GRM4, also known as metabotropic glutamate receptor 4, is a receptor that plays significant roles in the central nervous system. It is involved in glutamate-mediated signaling pathways, and glutamate is a key neurotransmitter in the nervous system, thus GRM4 is crucial for normal neural function [2,3].

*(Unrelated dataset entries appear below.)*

/-- Entries written one after another at shifted keys. -/
theorem mapGet_shift {l m : List (Nat × β)} {lo src dst i : Nat} (h : mapWfFrom d lo l = true) (hl : ∀ e ∈ l, src ≤ e.1) :
    mapGet d (l.foldl (fun m e => mapSet d m (e.1 - src + dst) e.2) m) (dst + i)
      = if mapGet d l (src + i) = d then mapGet d m (dst + i) else mapGet d l (src + i) := by
  induction l generalizing lo m with
  | nil => simp only [List.foldl_nil, mapGet, if_true]
  | cons e l ih =>
    obtain ⟨k, v⟩ := e
    simp only [mapWfFrom, Bool.and_eq_true, Bool.not_eq_true', decide_eq_false_iff_not] at h
    have hk : src ≤ k := hl (k, v) (by simp)
    have hb : ∀ j, j ≤ k → mapGet d l j = d := fun j hj =>
      mapGet_below fun x hx => by have := mapWfFrom_ge h.2 x hx; omega
    rw [List.foldl_cons, ih h.2 (fun x hx => hl x (by simp [hx])), mapGet]
    by_cases he : src + i = k
    · have hd : dst + i = k - src + dst := by omega
      rw [if_pos he, hb _ (by omega), if_pos rfl, hd, mapGet_mapSet_self, if_neg h.1.2]
    · rw [mapGet_mapSet_ne m v (by omega), if_neg he]
      by_cases hlt : src + i < k
      · rw [if_pos hlt, hb _ (by omega)]
      · rw [if_neg hlt]

end Sys2Proof.Machine
end

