-- ==== Sys2Proof/Laws/Keeps.lean ====
section
/-!
SUPPORT. What every operation keeps: the variant, the queue of commands, and the canonical form of device memory. One
lemma for each operation over the state, in the order of their definitions' use.
-/
namespace Sys2Proof.Machine
open Host

/-- The second state has the variant and the queue of the first, and its device memory is in canonical form if the first
one's is. -/
structure Keeps (s t : State) : Prop where
  variant : t.variant = s.variant
  pending : t.pending = s.pending
  mem : s.mem.wf = true → t.mem.wf = true

variable {s0 s t : State}

theorem Keeps.refl (s : State) : Keeps s s := ⟨rfl, rfl, id⟩

/-- A record update of other fields. -/
theorem Keeps.same (h : Keeps s0 s) {tm cs ev hub dies regs pd ddr objs codes sems jobs jo pol sl nh sets nw lev host dep pow
    boot sec rc med ref fc} :
    Keeps s0 (State.mk s.variant tm cs s.mem ev hub dies regs pd ddr objs codes sems jobs jo pol sl nh sets nw lev host dep
      pow boot sec rc med ref s.pending fc) := ⟨h.1, h.2, h.3⟩

/-- A record update of device memory that keeps its form. -/
theorem Keeps.withMem {m : Mem} (h : Keeps s0 s) (hm : s.mem.wf = true → m.wf = true) :
    Keeps s0 { s with mem := m } := ⟨h.1, h.2, fun x => hm (h.3 x)⟩

theorem Keeps.ite {c : Prop} [Decidable c] (h : Keeps s0 s) (h' : Keeps s0 t) : Keeps s0 (if c then s else t) := by
  split <;> assumption

theorem Keeps.foldl {α : Type} {f : State → α → State} (l : List α) (h : Keeps s0 s)
    (hf : ∀ t x, Keeps s0 t → Keeps s0 (f t x)) : Keeps s0 (l.foldl f s) := by
  induction l generalizing s with
  | nil => exact h
  | cons x l ih => exact ih (hf s x h)

theorem setCore_keeps {x0} {x1} (h : Keeps s0 s) : Keeps s0 (s.setCore x0 x1) := by
  delta State.setCore
  with_reducible refine Keeps.same ?_
  exact h

theorem rewalkRegion_keeps {r} (h : Keeps s0 s) : Keeps s0 (s.rewalkRegion r) := by
  unfold State.rewalkRegion
  refine Keeps.foldl _ h fun t x ht => ?_
  dsimp only
  split
  · exact ht
  · exact setCore_keeps ht

theorem setRunning_keeps {x0} {x1} (h : Keeps s0 s) : Keeps s0 (s.setRunning x0 x1) := by
  delta State.setRunning
  with_reducible refine Keeps.same ?_
  exact h

theorem setSec_keeps {x0} (h : Keeps s0 s) : Keeps s0 (s.setSec x0) := by
  delta State.setSec
  with_reducible refine Keeps.same ?_
  exact h

theorem bootFrom_keeps {x0} (h : Keeps s0 s) : Keeps s0 (s.bootFrom x0) := by
  delta State.bootFrom
  extract_lets +onlyGivenNames y1
  clear_value y1
  extract_lets +onlyGivenNames y2
  have h2 : Keeps s0 y2 := by
    unfold y2
    refine Keeps.foldl _ ?_ ?_
    · exact h
    · intro z3a z3b h3
      refine Keeps.ite ?_ ?_
      · exact h3
      · refine setRunning_keeps ?_
        exact h3
  clear_value y2
  extract_lets +onlyGivenNames y4
  clear_value y4
  extract_lets +onlyGivenNames y5
  have h5 : Keeps s0 y5 := by
    unfold y5
    refine Keeps.ite ?_ ?_
    · refine setRunning_keeps ?_
      refine setSec_keeps ?_
      exact h2
    · exact h2
  clear_value y5
  with_reducible refine Keeps.same ?_
  exact h5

In osteosarcoma, overexpression of GRM4 inhibits cell proliferation, migration, and invasion by interacting with CBX4 to restrict CBX4's nuclear localization and affect HIF-1α transcriptional activity [1]. Grm4-/-gene-targeted mice show accelerated radiation-induced tumor development, and GRM4 in myeloid cells selectively regulates IL23 and IL12 expression, with osteosarcoma-conditioned media affecting myeloid cell Il23 expression in a GRM4-dependent way [5].

In glioma, low expression of GRM4 is associated with poor prognosis, and its overexpression prevents the migration of human glioblastoma multiforme (GBM) cell lines in vitro, also having an impact on immune cell infiltration [4].

In breast cancer, GRM4 acts as a tumor suppressor, with its overexpression inhibiting cell proliferation, migration, and invasion, and it is regulated by miR-328-3p and miR-370-3p [6].

In conclusion, GRM4 has important functions in regulating cell behavior such as proliferation, migration, and invasion in multiple cancer types including osteosarcoma, glioma, and breast cancer. The study of GRM4 knockout mouse models has provided insights into its role in osteosarcoma development, highlighting its potential as a therapeutic target in these disease areas.